Google Wants Apache's Attention to Evolve Cloud Dataflow Tool

by Ostatic Staff - Jan. 25, 2016

The Apache Software Foundation, which incubates more than 350 open source projects and initiatives, has elevated a slew of big data and cloud computing projects to Top-Level status recently. With that designation, projects get more attention from the development community and other perks.

Now, Google is making a big open source-focused move by offering its Dataflow technology to the Apache Software Foundation (ASF) as an incubator project.  Cloudera, Data Artisans GmbH, PayPal Holdings and Talend are all backing the move.

“We believe this proposal is a step towards the ability to define one data pipeline for multiple processing needs, without tradeoffs, which can be run in a number of runtimes, on-premise, in the cloud, or locally,” wrote Google Software Engineer Frances Perry and Product Manager James Malone in a blog post.

Google Cloud Dataflow will remain as a “no-ops” managed service to execute Dataflow pipelines quickly and cost-effectively in Google Cloud Platform, but attention from Apache can help it evolve.

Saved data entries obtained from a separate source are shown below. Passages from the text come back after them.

-- ==== Sys2Proof/Laws/WithinSupervisory.lean ====
section
/-!
SUPPORT. `Within` over the operations of Machine/Supervisory.lean.
-/

namespace Sys2Proof.Machine

/-- What `State.onSup` may write. -/
def State.onSup_touch : Nat :=
  union [Part.sup.bit]

theorem State.onSup_within {M : Nat} {s₀ s : State} (h : Within M s₀ s) (k : Covers M State.onSup_touch)
    (f : Sup → Sup) :
    Within M s₀ (State.onSup s f) := by
  simp only [State.onSup_touch, covers_union] at k
  obtain ⟨k0, _⟩ := k
  unfold State.onSup
  repeat' first | with_reducible assumption | with_reducible exact .refl _ _ | with_reducible apply within_sup

/-- What `State.unsettle` may write. -/
def State.unsettle_touch : Nat :=
  union [State.onSup_touch]

theorem State.unsettle_within {M : Nat} {s₀ s : State} (h : Within M s₀ s) (k : Covers M State.unsettle_touch)
    (k' : Nat) :
    Within M s₀ (State.unsettle s k') := by
  simp only [State.unsettle_touch, covers_union] at k
  obtain ⟨k0, _⟩ := k
  unfold State.unsettle
  dsimp only
  repeat' first | with_reducible assumption | with_reducible exact .refl _ _ | with_reducible apply State.onSup_within

/-- What `State.clearCtx` may write. -/
def State.clearCtx_touch : Nat :=
  union [State.unsettle_touch, State.onSup_touch]

theorem State.clearCtx_within {M : Nat} {s₀ s : State} (h : Within M s₀ s) (k : Covers M State.clearCtx_touch)
    (k' : Nat) :
    Within M s₀ (State.clearCtx s k') := by
  simp only [State.clearCtx_touch, covers_union] at k
  obtain ⟨k0, k1, _⟩ := k
  unfold State.clearCtx
  repeat' first
    | with_reducible assumption | with_reducible exact .refl _ _ | with_reducible apply State.unsettle_within
    | with_reducible apply State.onSup_within

/-- What `State.resetCtx` may write. -/
def State.resetCtx_touch : Nat :=
  union [Row.SUP_DEC_STAT_RESETS.bit, State.clearCtx_touch, State.countWrap_touch]

theorem State.resetCtx_within {M : Nat} {s₀ s : State} (h : Within M s₀ s) (k : Covers M State.resetCtx_touch)
    (k' : Nat) :
    Within M s₀ (State.resetCtx s k') := by
  simp only [State.resetCtx_touch, covers_union] at k
  obtain ⟨k0, k1, k2, _⟩ := k
  unfold State.resetCtx
  repeat' first
    | with_reducible assumption | with_reducible exact .refl _ _ | with_reducible apply State.clearCtx_within
    | with_reducible apply State.countWrap_within | with_reducible exact may_row (by with_reducible assumption)

/-- What `State.resetContexts` may write. -/
def State.resetContexts_touch : Nat :=
  union [State.resetCtx_touch]

theorem State.resetContexts_within {M : Nat} {s₀ s : State} (h : Within M s₀ s)
    (k : Covers M State.resetContexts_touch) :
    Within M s₀ (State.resetContexts s) := by
  simp only [State.resetContexts_touch, covers_union] at k
  obtain ⟨k0, _⟩ := k
  unfold State.resetContexts
  repeat' first
    | with_reducible assumption | with_reducible exact .refl _ _ | with_reducible apply State.resetCtx_within
    | with_reducible apply State.upTo_within | intro _

/-- What `State.wingStep` may write. -/
def State.wingStep_touch : Nat :=
  union [State.unsettle_touch]

theorem State.wingStep_within {M : Nat} {s₀ s : State} (h : Within M s₀ s) (k : Covers M State.wingStep_touch)
    (w : Wing) :
    Within M s₀ (State.wingStep s w) := by
  simp only [State.wingStep_touch, covers_union] at k
  obtain ⟨k0, _⟩ := k
  unfold State.wingStep
  repeat' first
    | with_reducible assumption | with_reducible exact .refl _ _ | with_reducible apply State.unsettle_within
    | with_reducible apply within_foldl | intro _

/-- What `State.resetMask` may write. -/
def State.resetMask_touch : Nat :=
  union [State.resetCtx_touch]

theorem State.resetMask_within {M : Nat} {s₀ s : State} (h : Within M s₀ s) (k : Covers M State.resetMask_touch)
    (mask : Nat) :
    Within M s₀ (State.resetMask s mask) := by
  simp only [State.resetMask_touch, covers_union] at k
  obtain ⟨k0, _⟩ := k
  unfold State.resetMask
  repeat' first
    | with_reducible assumption | with_reducible exact .refl _ _ | with_reducible apply State.resetCtx_within
    | with_reducible apply State.when_within | with_reducible apply State.upTo_within | intro _

/-- What `State.decReset` may write. -/
def State.decReset_touch : Nat :=
  union [State.resetMask_touch, State.onSup_touch]
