theorem execLaneSignalDetect_within {M : Nat} (s : State) (k : Covers M execLaneSignalDetect_touch) (cor : Bool)
    (l : Fin 32) :
    Answered M s (execLaneSignalDetect cor l s) := by
  simp only [execLaneSignalDetect_touch, covers_union] at k
  obtain ⟨k0, k1, k2, _⟩ := k
  unfold execLaneSignalDetect
  dsimp only
  repeat' first
    | apply answered_next | with_reducible assumption | with_reducible exact .refl _ _
    | with_reducible apply State.setCtle_within | with_reducible apply State.setStage_within
    | with_reducible apply State.begin_within | split

/-- What `State.deskew` may write. -/
def State.deskew_touch : Nat :=
  union [State.setStage_touch]

theorem State.deskew_within {M : Nat} {s₀ s : State} (h : Within M s₀ s) (k : Covers M State.deskew_touch)
    (cor : Bool) (l : Nat) :
    Within M s₀ (State.deskew s cor l) := by
  simp only [State.deskew_touch, covers_union] at k
  obtain ⟨k0, _⟩ := k
  unfold State.deskew
  dsimp only
  repeat' first
    | with_reducible assumption | with_reducible exact .refl _ _ | with_reducible apply State.setStage_within
    | with_reducible apply within_foldl | intro _ | split

/-- What `State.passSix` may write. -/
def State.passSix_touch : Nat :=
  union [State.onLanes_touch, State.deskew_touch]

theorem State.passSix_within {M : Nat} {s₀ s : State} (h : Within M s₀ s) (k : Covers M State.passSix_touch)
    (cor : Bool) (l : Nat) :
    Within M s₀ (State.passSix s cor l) := by
  simp only [State.passSix_touch, covers_union] at k
  obtain ⟨k0, k1, _⟩ := k
  unfold State.passSix
  repeat' first
    | with_reducible assumption | with_reducible exact .refl _ _ | with_reducible apply State.onLanes_within
    | with_reducible apply State.deskew_within

/-- What `State.setFom` may write. -/
def State.setFom_touch : Nat :=
  union [Row.COR_LANE_FOM_FOM.bit, Row.SDS_LANE_FOM_FOM.bit]

theorem State.setFom_within {M : Nat} {s₀ s : State} (h : Within M s₀ s) (k : Covers M State.setFom_touch)
    (cor : Bool) (l : Nat) (m : SlicerRun) :
    Within M s₀ (State.setFom s cor l m) := by
  simp only [State.setFom_touch, covers_union] at k
  obtain ⟨k0, k1, _⟩ := k
  unfold State.setFom
  repeat' first
    | with_reducible assumption | with_reducible exact .refl _ _ | with_reducible apply State.wrS_within
    | with_reducible exact may_row (by with_reducible assumption) | unfold laneRow | split

/-- What `State.adaptBy` may write. -/
def State.adaptBy_touch : Nat :=
  union [State.setCtle_touch, State.setTaps_touch]

theorem State.adaptBy_within {M : Nat} {s₀ s : State} (h : Within M s₀ s) (k : Covers M State.adaptBy_touch)
    (cor : Bool) (l : Nat) (m : SlicerRun) :
    Within M s₀ (State.adaptBy s cor l m) := by
  simp only [State.adaptBy_touch, covers_union] at k
  obtain ⟨k0, k1, _⟩ := k
  unfold State.adaptBy
  dsimp only
  repeat' first
    | with_reducible assumption | with_reducible exact .refl _ _ | with_reducible apply State.setCtle_within
    | with_reducible apply State.setTaps_within

/-- What `State.adapt` may write. -/
def State.adapt_touch : Nat :=
  union [Row.COR_LANE_STAT_ADAPTIVE.bit, Row.SDS_LANE_STAT_ADAPTIVE.bit, State.setTaps_touch]

theorem State.adapt_within {M : Nat} {s₀ s : State} (h : Within M s₀ s) (k : Covers M State.adapt_touch)
    (cor : Bool) (l : Nat) :
    Within M s₀ (State.adapt s cor l) := by
  simp only [State.adapt_touch, covers_union] at k
  obtain ⟨k0, k1, k2, _⟩ := k
  unfold State.adapt
  repeat' first
    | with_reducible assumption | with_reducible exact .refl _ _ | with_reducible apply State.setTaps_within
    | with_reducible apply State.wrb_within | with_reducible exact may_row (by with_reducible assumption)
    | unfold laneRow | split

/-- What `State.stepFom` may write. -/
def State.stepFom_touch : Nat :=
  union [State.adapt_touch, State.passSix_touch, State.setStage_touch, State.setFom_touch]

theorem State.stepFom_within {M : Nat} {s₀ s : State} (h : Within M s₀ s) (k : Covers M State.stepFom_touch)
    (cor : Bool) (l : Nat) (r : LaneResult) :
    Within M s₀ (State.stepFom s cor l r) := by
  simp only [State.stepFom_touch, covers_union] at k
  obtain ⟨k0, k1, k2, k3, _⟩ := k
  unfold State.stepFom
  dsimp only
  repeat' first
    | with_reducible assumption | with_reducible exact .refl _ _ | with_reducible apply State.adapt_within
    | with_reducible apply State.passSix_within | with_reducible apply State.setStage_within
    | with_reducible apply State.setFom_within | with_reducible exact may_row (by with_reducible assumption) | split

/-- What `State.stepAdapt` may write. -/
def State.stepAdapt_touch : Nat :=
  union [State.passSix_touch, State.setFom_touch, State.adaptBy_touch]

theorem State.stepAdapt_within {M : Nat} {s₀ s : State} (h : Within M s₀ s) (k : Covers M State.stepAdapt_touch)
    (cor : Bool) (l : Nat) (r : LaneResult) :
    Within M s₀ (State.stepAdapt s cor l r) := by
  simp only [State.stepAdapt_touch, covers_union] at k
  obtain ⟨k0, k1, k2, _⟩ := k
  unfold State.stepAdapt
  dsimp only
  repeat' first
    | with_reducible assumption | with_reducible exact .refl _ _ | with_reducible apply State.passSix_within
    | with_reducible apply State.setFom_within | with_reducible apply State.adaptBy_within | split

/-- What `State.failLane` may write. -/
def State.failLane_touch : Nat :=
  union [Row.COR_LANE_CNT_FAILS.bit, Row.COR_LANE_STAT_FAIL_REASON.bit, Row.SDS_LANE_CNT_FAILS.bit,
    Row.SDS_LANE_STAT_FAIL_REASON.bit, State.countWrap_touch, State.setStage_touch, State.markLane_touch,
    State.emit_touch]

theorem State.failLane_within {M : Nat} {s₀ s : State} (h : Within M s₀ s) (k : Covers M State.failLane_touch)
    (cor : Bool) (l : Nat) (reason : Nat) :
    Within M s₀ (State.failLane s cor l reason) := by
  simp only [State.failLane_touch, covers_union] at k
  obtain ⟨k0, k1, k2, k3, k4, k5, k6, k7, _⟩ := k
  unfold State.failLane
  dsimp only
  repeat' first
    | with_reducible assumption | with_reducible exact .refl _ _ | with_reducible apply State.countWrap_within
    | with_reducible apply State.wr_within | with_reducible apply State.setStage_within
    | with_reducible apply State.markLane_within | with_reducible apply State.emit_within
    | with_reducible exact may_row (by with_reducible assumption) | unfold laneRow | split

/-- What `State.failPort` may write. -/
def State.failPort_touch : Nat :=
  union [State.failLane_touch]

theorem State.failPort_within {M : Nat} {s₀ s : State} (h : Within M s₀ s) (k : Covers M State.failPort_touch)
    (cor : Bool) (l : Nat) (reason : Nat) :
    Within M s₀ (State.failPort s cor l reason) := by
  simp only [State.failPort_touch, covers_union] at k
  obtain ⟨k0, _⟩ := k
  unfold State.failPort
  repeat' first
    | with_reducible assumption | with_reducible exact .refl _ _ | with_reducible apply State.failLane_within
    | with_reducible apply within_foldl | intro _
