theorem State.beginWing_within {M : Nat} {s₀ s : State} (h : Within M s₀ s) (k : Covers M State.beginWing_touch)
    (w : Wing) :
    Within M s₀ (State.beginWing s w) := by
  simp only [State.beginWing_touch, covers_union] at k
  obtain ⟨k0, k1, k2, k3, k4, k5, k6, k7, k8, k9, k10, k11, k12, k13, k14, _⟩ := k
  unfold State.beginWing
  dsimp only
  repeat' first
    | with_reducible assumption | with_reducible exact .refl _ _ | with_reducible apply State.unlockAdc_within
    | with_reducible apply State.showReach_within | with_reducible apply State.resetOptics_within
    | with_reducible apply State.onRx_within | with_reducible apply State.onDec_within
    | with_reducible apply State.startIcm_within | with_reducible apply State.toWait_within
    | with_reducible apply State.fecUnlock_within | with_reducible apply State.icmRefresh_within
    | with_reducible apply State.startFrames_within | with_reducible apply State.startFloor_within
    | with_reducible apply State.unlockDac_within | with_reducible apply State.wrb_within
    | with_reducible apply State.setBootWing_within | with_reducible apply State.showRxHs_within
    | with_reducible exact may_row (by with_reducible assumption)

/-- What `State.wingStepNext` may write. -/
def State.wingStepNext_touch : Nat :=
  union [State.startLasers_touch, State.optEval_touch, State.setBootWing_touch]

theorem State.wingStepNext_within {M : Nat} {s₀ s : State} (h : Within M s₀ s)
    (k : Covers M State.wingStepNext_touch) (w : Wing) :
    Within M s₀ (State.wingStepNext s w) := by
  simp only [State.wingStepNext_touch, covers_union] at k
  obtain ⟨k0, k1, k2, _⟩ := k
  unfold State.wingStepNext
  dsimp only
  repeat' first
    | with_reducible assumption | with_reducible exact .refl _ _ | with_reducible apply State.startLasers_within
    | with_reducible apply State.optEval_within | with_reducible apply State.setBootWing_within | split

/-- What `execWingStartStepDone` may write. -/
def execWingStartStepDone_touch : Nat :=
  union [State.wingStepNext_touch, State.begin_touch]

theorem execWingStartStepDone_within {M : Nat} (s : State) (k : Covers M execWingStartStepDone_touch) (w : Wing) :
    Answered M s (execWingStartStepDone w s) := by
  simp only [execWingStartStepDone_touch, covers_union] at k
  obtain ⟨k0, k1, _⟩ := k
  unfold execWingStartStepDone
  dsimp only
  repeat' first
    | apply answered_next | with_reducible assumption | with_reducible exact .refl _ _
    | with_reducible apply State.wingStepNext_within | with_reducible apply State.begin_within
    | with_reducible apply State.when_within | intro _

/-- What `State.powerDown` may write. -/
def State.powerDown_touch : Nat :=
  union [Part.power.bit]

theorem State.powerDown_within {M : Nat} {s₀ s : State} (h : Within M s₀ s) (k : Covers M State.powerDown_touch)
    (ds : List Domain) :
    Within M s₀ (State.powerDown s ds) := by
  simp only [State.powerDown_touch, covers_union] at k
  obtain ⟨k0, _⟩ := k
  unfold State.powerDown
  repeat' first
    | with_reducible assumption | with_reducible exact .refl _ _ | intro _ | with_reducible apply within_power

/-- What `State.lasersOff` may write. -/
def State.lasersOff_touch : Nat :=
  union [Row.OPT_TX_STAT_FREQ_LOCKED.bit, Row.OPT_TX_STAT_LO_LOCKED.bit, State.onOpt_touch, State.setOpt_touch]

theorem State.lasersOff_within {M : Nat} {s₀ s : State} (h : Within M s₀ s) (k : Covers M State.lasersOff_touch)
    (w : Wing) :
    Within M s₀ (State.lasersOff s w) := by
  simp only [State.lasersOff_touch, covers_union] at k
  obtain ⟨k0, k1, k2, k3, _⟩ := k
  unfold State.lasersOff
  dsimp only
  repeat' first
    | with_reducible assumption | with_reducible exact .refl _ _ | with_reducible apply State.onOpt_within
    | with_reducible apply State.setOpt_within | with_reducible apply State.when_within
    | with_reducible apply State.wrb_within | with_reducible exact may_row (by with_reducible assumption) | intro _

/-- What `State.leaveRun` may write. -/
def State.leaveRun_touch : Nat :=
  union [State.sp2Cancel_touch, State.powerDown_touch, State.icmAbort_touch, State.toWait_touch,
    State.sp2Off_touch, State.haltConv_touch]

theorem State.leaveRun_within {M : Nat} {s₀ s : State} (h : Within M s₀ s) (k : Covers M State.leaveRun_touch)
    (w : Wing) :
    Within M s₀ (State.leaveRun s w) := by
  simp only [State.leaveRun_touch, covers_union] at k
  obtain ⟨k0, k1, k2, k3, k4, k5, _⟩ := k
  unfold State.leaveRun
  repeat' first
    | with_reducible assumption | with_reducible exact .refl _ _ | with_reducible apply State.sp2Cancel_within
    | with_reducible apply State.powerDown_within | with_reducible apply State.icmAbort_within
    | with_reducible apply State.toWait_within | with_reducible apply State.sp2Off_within
    | with_reducible apply State.haltConv_within

/-- What `State.setWingState` may write. -/
def State.setWingState_touch : Nat :=
  union [Row.PWR_STATE_STAT_WING_A.bit, Row.PWR_STATE_STAT_WING_B.bit]

theorem State.setWingState_within {M : Nat} {s₀ s : State} (h : Within M s₀ s)
    (k : Covers M State.setWingState_touch) (w : Wing) (st : Nat) :
    Within M s₀ (State.setWingState s w st) := by
  simp only [State.setWingState_touch, covers_union] at k
  obtain ⟨k0, k1, _⟩ := k
  unfold State.setWingState
  repeat' first
    | with_reducible assumption | with_reducible exact .refl _ _ | with_reducible apply State.wr_within
    | with_reducible exact may_row (by with_reducible assumption) | split

/-- What `State.enterRun` may write. -/
def State.enterRun_touch : Nat :=
  union [State.beginWing_touch, State.optEval_touch, State.resumeConv_touch]

theorem State.enterRun_within {M : Nat} {s₀ s : State} (h : Within M s₀ s) (k : Covers M State.enterRun_touch)
    (w : Wing) :
    Within M s₀ (State.enterRun s w) := by
  simp only [State.enterRun_touch, covers_union] at k
  obtain ⟨k0, k1, k2, _⟩ := k
  unfold State.enterRun
  repeat' first
    | with_reducible assumption | with_reducible exact .refl _ _ | with_reducible apply State.beginWing_within
    | with_reducible apply State.optEval_within | with_reducible apply State.resumeConv_within | split

/-- What `State.moveWing` may write. -/
def State.moveWing_touch : Nat :=
  union [State.lasersOff_touch, State.powerDown_touch, State.leaveRun_touch, State.setWingState_touch,
    State.enterRun_touch, State.setBootWing_touch]

theorem State.moveWing_within {M : Nat} {s₀ s : State} (h : Within M s₀ s) (k : Covers M State.moveWing_touch)
    (w : Wing) (st : Nat) :
    Within M s₀ (State.moveWing s w st) := by
  simp only [State.moveWing_touch, covers_union] at k
  obtain ⟨k0, k1, k2, k3, k4, k5, _⟩ := k
  unfold State.moveWing
  dsimp only
  repeat' first
    | with_reducible assumption | with_reducible exact .refl _ _ | with_reducible apply State.lasersOff_within
    | with_reducible apply State.powerDown_within | with_reducible apply State.leaveRun_within
    | with_reducible apply State.setWingState_within | with_reducible apply State.enterRun_within
    | with_reducible apply State.when_within | with_reducible apply State.setBootWing_within | intro _ | split

/-- What `State.darken` may write. -/
def State.darken_touch : Nat :=
  union [State.onOpt_touch, State.icmAbort_touch]

theorem State.darken_within {M : Nat} {s₀ s : State} (h : Within M s₀ s) (k : Covers M State.darken_touch)
    (w : Wing) :
    Within M s₀ (State.darken s w) := by
  simp only [State.darken_touch, covers_union] at k
  obtain ⟨k0, k1, _⟩ := k
  unfold State.darken
  repeat' first
    | with_reducible assumption | with_reducible exact .refl _ _ | with_reducible apply State.onOpt_within
    | with_reducible apply State.icmAbort_within

/-- What `State.flushWing` may write. -/
def State.flushWing_touch : Nat :=
  union [State.flushQueue_touch]

theorem State.flushWing_within {M : Nat} {s₀ s : State} (h : Within M s₀ s) (k : Covers M State.flushWing_touch)
    (w : Wing) :
    Within M s₀ (State.flushWing s w) := by
  simp only [State.flushWing_touch, covers_union] at k
  obtain ⟨k0, _⟩ := k
  unfold State.flushWing
  repeat' first
    | with_reducible assumption | with_reducible exact .refl _ _ | with_reducible apply State.flushQueue_within
    | with_reducible apply State.upTo_within | intro _

/-- What `State.clearTaps` may write. -/
def State.clearTaps_touch : Nat :=
  union [Row.RAS_MEM_REMAP_BANKS_FULL.bit, Row.RAS_MEM_REMAP_USED.bit, Part.ras.bit]

theorem State.clearTaps_within {M : Nat} {s₀ s : State} (h : Within M s₀ s) (k : Covers M State.clearTaps_touch)
    (w : Wing) :
    Within M s₀ (State.clearTaps s w) := by
  simp only [State.clearTaps_touch, covers_union] at k
  obtain ⟨k0, k1, k2, _⟩ := k
  unfold State.clearTaps
  dsimp only
  repeat' first
    | with_reducible assumption | with_reducible exact .refl _ _ | with_reducible apply State.wr_within
    | with_reducible exact may_row (by with_reducible assumption) | intro _ | with_reducible apply within_ras

/-- What `State.dropSets` may write. -/
def State.dropSets_touch : Nat :=
  union [Part.inuse.bit, Part.pend.bit, Part.staged.bit]

theorem State.dropSets_within {M : Nat} {s₀ s : State} (h : Within M s₀ s) (k : Covers M State.dropSets_touch)
    (w : Wing) :
    Within M s₀ (State.dropSets s w) := by
  simp only [State.dropSets_touch, covers_union] at k
  obtain ⟨k0, k1, k2, _⟩ := k
  unfold State.dropSets
  dsimp only
  repeat' first
    | with_reducible assumption | with_reducible exact .refl _ _ | intro _ | with_reducible apply within_inuse
    | with_reducible apply within_pend | with_reducible apply within_staged | with_reducible apply within_mk
    | exact Or.inr (by with_reducible assumption) | with_reducible exact Or.inl rfl

/-- What `State.recoverWing` may write. -/
def State.recoverWing_touch : Nat :=
  union [Row.RAS_STAT_FAILED.bit, Row.RAS_STAT_FAILED_MAP.bit, State.releaseFault_touch]
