-- ==== Sys2Proof/Laws/WithinPower.lean ====
section
/-!
SUPPORT. `Within` over the operations of Machine/Power.lean.
-/

namespace Sys2Proof.Machine

/-- What `State.onPower` may write. -/
def State.onPower_touch : Nat :=
  union [Part.power.bit]

theorem State.onPower_within {M : Nat} {s₀ s : State} (h : Within M s₀ s) (k : Covers M State.onPower_touch)
    (f : Power → Power) :
    Within M s₀ (State.onPower s f) := by
  simp only [State.onPower_touch, covers_union] at k
  obtain ⟨k0, _⟩ := k
  unfold State.onPower
  repeat' first | with_reducible assumption | with_reducible exact .refl _ _ | with_reducible apply within_power

theorem State.keepRows_within {M : Nat} {s₀ s : State} (h : Within M s₀ s) (old : State) (rows : List Row)
    (krows : MayAll M rows) : Within M s₀ (State.keepRows s old rows) :=
  within_foldl_mem h _ (fun t r hr => within_row (.refl _ t) (krows r hr) (fun _ hm => tabGet_set_ne [] _ _ hm))


/-- What `State.resetBase` may write. -/
def State.resetBase_touch : Nat :=
  union [resetBits]

theorem State.resetBase_within {M : Nat} {s₀ s : State} (h : Within M s₀ s) (k : Covers M State.resetBase_touch)
    (aon : Bool) : Within M s₀ (State.resetBase s aon) :=
  within_reset h (covers_union.mp k).1 rfl rfl rfl rfl


/-- What `State.showTxDis` may write. -/
def State.showTxDis_touch : Nat :=
  union [Row.OPT_TX_STAT_TXDIS_PIN.bit]

theorem State.showTxDis_within {M : Nat} {s₀ s : State} (h : Within M s₀ s) (k : Covers M State.showTxDis_touch) :
    Within M s₀ (State.showTxDis s) := by
  simp only [State.showTxDis_touch, covers_union] at k
  obtain ⟨k0, _⟩ := k
  unfold State.showTxDis
  repeat' first
    | with_reducible assumption | with_reducible exact .refl _ _ | with_reducible apply State.wrb_within
    | with_reducible exact may_row (by with_reducible assumption)

/-- What `State.resetModule` may write. -/
def State.resetModule_touch : Nat :=
  union [State.showTxDis_touch, State.resetBase_touch]

theorem State.resetModule_within {M : Nat} {s₀ s : State} (h : Within M s₀ s) (k : Covers M State.resetModule_touch)
    (aon : Bool) (keep : List Row) : Within M s₀ (State.resetModule s aon keep) := by
  simp only [State.resetModule_touch, covers_union] at k
  obtain ⟨k0, k1, _⟩ := k
  have ka : Covers M anyBit := by
    simp only [State.resetBase_touch, resetBits, covers_union] at k1
    exact k1.1.1
  exact State.showTxDis_within (State.keepRows_within (State.resetBase_within h k1 aon) s _ (mayAll_any ka _)) k0


/-- What `State.wakeRec` may write. -/
def State.wakeRec_touch : Nat :=
  union [Row.PWR_WAKE_REC_CAUSE.bit, Row.PWR_WAKE_REC_FLAG.bit, Row.PWR_WAKE_REC_FROM.bit]

theorem State.wakeRec_within {M : Nat} {s₀ s : State} (h : Within M s₀ s) (k : Covers M State.wakeRec_touch)
    (cause : Nat) (origin : Nat) (flag : Bool) :
    Within M s₀ (State.wakeRec s cause origin flag) := by
  simp only [State.wakeRec_touch, covers_union] at k
  obtain ⟨k0, k1, k2, _⟩ := k
  unfold State.wakeRec
  repeat' first
    | with_reducible assumption | with_reducible exact .refl _ _ | with_reducible apply State.wr_within
    | with_reducible apply State.wrb_within | with_reducible exact may_row (by with_reducible assumption)

/-- What `State.startAt` may write. -/
def State.startAt_touch : Nat :=
  union [Part.boot.bit]

theorem State.startAt_within {M : Nat} {s₀ s : State} (h : Within M s₀ s) (k : Covers M State.startAt_touch)
    (step : Nat) (wake : Bool) (hostMode : Bool) :
    Within M s₀ (State.startAt s step wake hostMode) := by
  simp only [State.startAt_touch, covers_union] at k
  obtain ⟨k0, _⟩ := k
  unfold State.startAt
  repeat' first | with_reducible assumption | with_reducible exact .refl _ _ | with_reducible apply within_boot

/-- What `State.commandReset` may write. -/
def State.commandReset_touch : Nat :=
  union [State.resetModule_touch, State.wakeRec_touch, State.startAt_touch]

theorem State.commandReset_within {M : Nat} {s₀ s : State} (h : Within M s₀ s)
    (k : Covers M State.commandReset_touch) (cause : Nat) (hostMode : Bool) :
    Within M s₀ (State.commandReset s cause hostMode) := by
  simp only [State.commandReset_touch, covers_union] at k
  obtain ⟨k0, k1, k2, _⟩ := k
  unfold State.commandReset
  dsimp only
  repeat' first
    | with_reducible assumption | with_reducible exact .refl _ _ | with_reducible apply State.resetModule_within
    | with_reducible apply State.wakeRec_within | with_reducible apply State.startAt_within

/-- What `State.setMt` may write. -/
def State.setMt_touch : Nat :=
  union [Row.REF_MT_HI_MT.bit, Row.REF_MT_LO_MT.bit]

theorem State.setMt_within {M : Nat} {s₀ s : State} (h : Within M s₀ s) (k : Covers M State.setMt_touch) (ns : Nat) :
    Within M s₀ (State.setMt s ns) := by
  simp only [State.setMt_touch, covers_union] at k
  obtain ⟨k0, k1, _⟩ := k
  unfold State.setMt
  repeat' first
    | with_reducible assumption | with_reducible exact .refl _ _ | with_reducible apply State.wrWide_within
    | with_reducible exact may_row (by with_reducible assumption)

/-- What `State.restoreMt` may write. -/
def State.restoreMt_touch : Nat :=
  union [Row.PWR_SLEEP_HI_N.bit, Row.PWR_SLEEP_LO_N.bit, Row.REF_STAT_MT_COARSE.bit, State.setMt_touch]

theorem State.restoreMt_within {M : Nat} {s₀ s : State} (h : Within M s₀ s) (k : Covers M State.restoreMt_touch)
    (saved : Nat) (n : Nat) :
    Within M s₀ (State.restoreMt s saved n) := by
  simp only [State.restoreMt_touch, covers_union] at k
  obtain ⟨k0, k1, k2, k3, _⟩ := k
  unfold State.restoreMt
  dsimp only
  repeat' first
    | with_reducible assumption | with_reducible exact .refl _ _ | with_reducible apply State.setMt_within
    | with_reducible apply State.wr_within | with_reducible apply State.wrb_within
    | with_reducible exact may_row (by with_reducible assumption)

According to Google's post:

"It wasn't long ago that Apache Hadoop MapReduce was the obvious engine for all things big data, then Apache Spark came along, and more recently Apache Flink, a streaming-native engine. Unlike upgrading hardware, adopting these more modern engines has generally required rewriting pipelines to adopt engine-specific APIs, often with different implementations for streaming and batch scenarios. This can mean throwing away user code that had just been weathered enough to be considered (mostly) bug-free, and replacing it with immature new code. All of this just because the data pipelines needed to scale better, or have lower latency, or run more cheaply, or complete faster.

Adjusting such aspects should not require throwing away well-tested business logic. You should be able to move your application or data pipeline to the appropriate engine, or to the appropriate environment (e.g., from on-prem to cloud) while keeping the business logic intact. But, to do this, two conditions need to be met. First, you need a portable SDK, which can produce programs that can execute on one of many pluggable execution environments. Second, that SDK has to expose a programming model whose semantics are focused on your workload and not on the capabilities of the underlying engine. For example, MapReduce as a programming model doesn’t meet the bill (even though MapReduce as an execution method might be appropriate in some cases) because it cannot productively express low-latency computations.

Google designed Dataflow specifically to address both of these issues. The Dataflow Java SDK has been architected to support pluggable “runners” to connect to execution engines, of which four currently exist: data Artisans created one for Apache Flink, Cloudera did it for Apache Spark, and Google implemented a single-node local execution runner as well as one for Google’s hosted Cloud Dataflow service."

 Indeed, the world of data analytics is quickly moving beyond MapReduce. Spark and other tools are moving to the forefront. 

Regarding its pitch to Apache, Google noted: "We sent a proposal for Dataflow to become an Apache Software Foundation (ASF) Incubator project. In this proposal the Dataflow model, Java SDK, and runners will be bundled into one incubating project with the Python SDK joining the project in the future. We believe this proposal is a step towards the ability to define one data pipeline for multiple processing needs, without tradeoffs, which can be run in a number of runtimes, on-premise, in the cloud, or locally."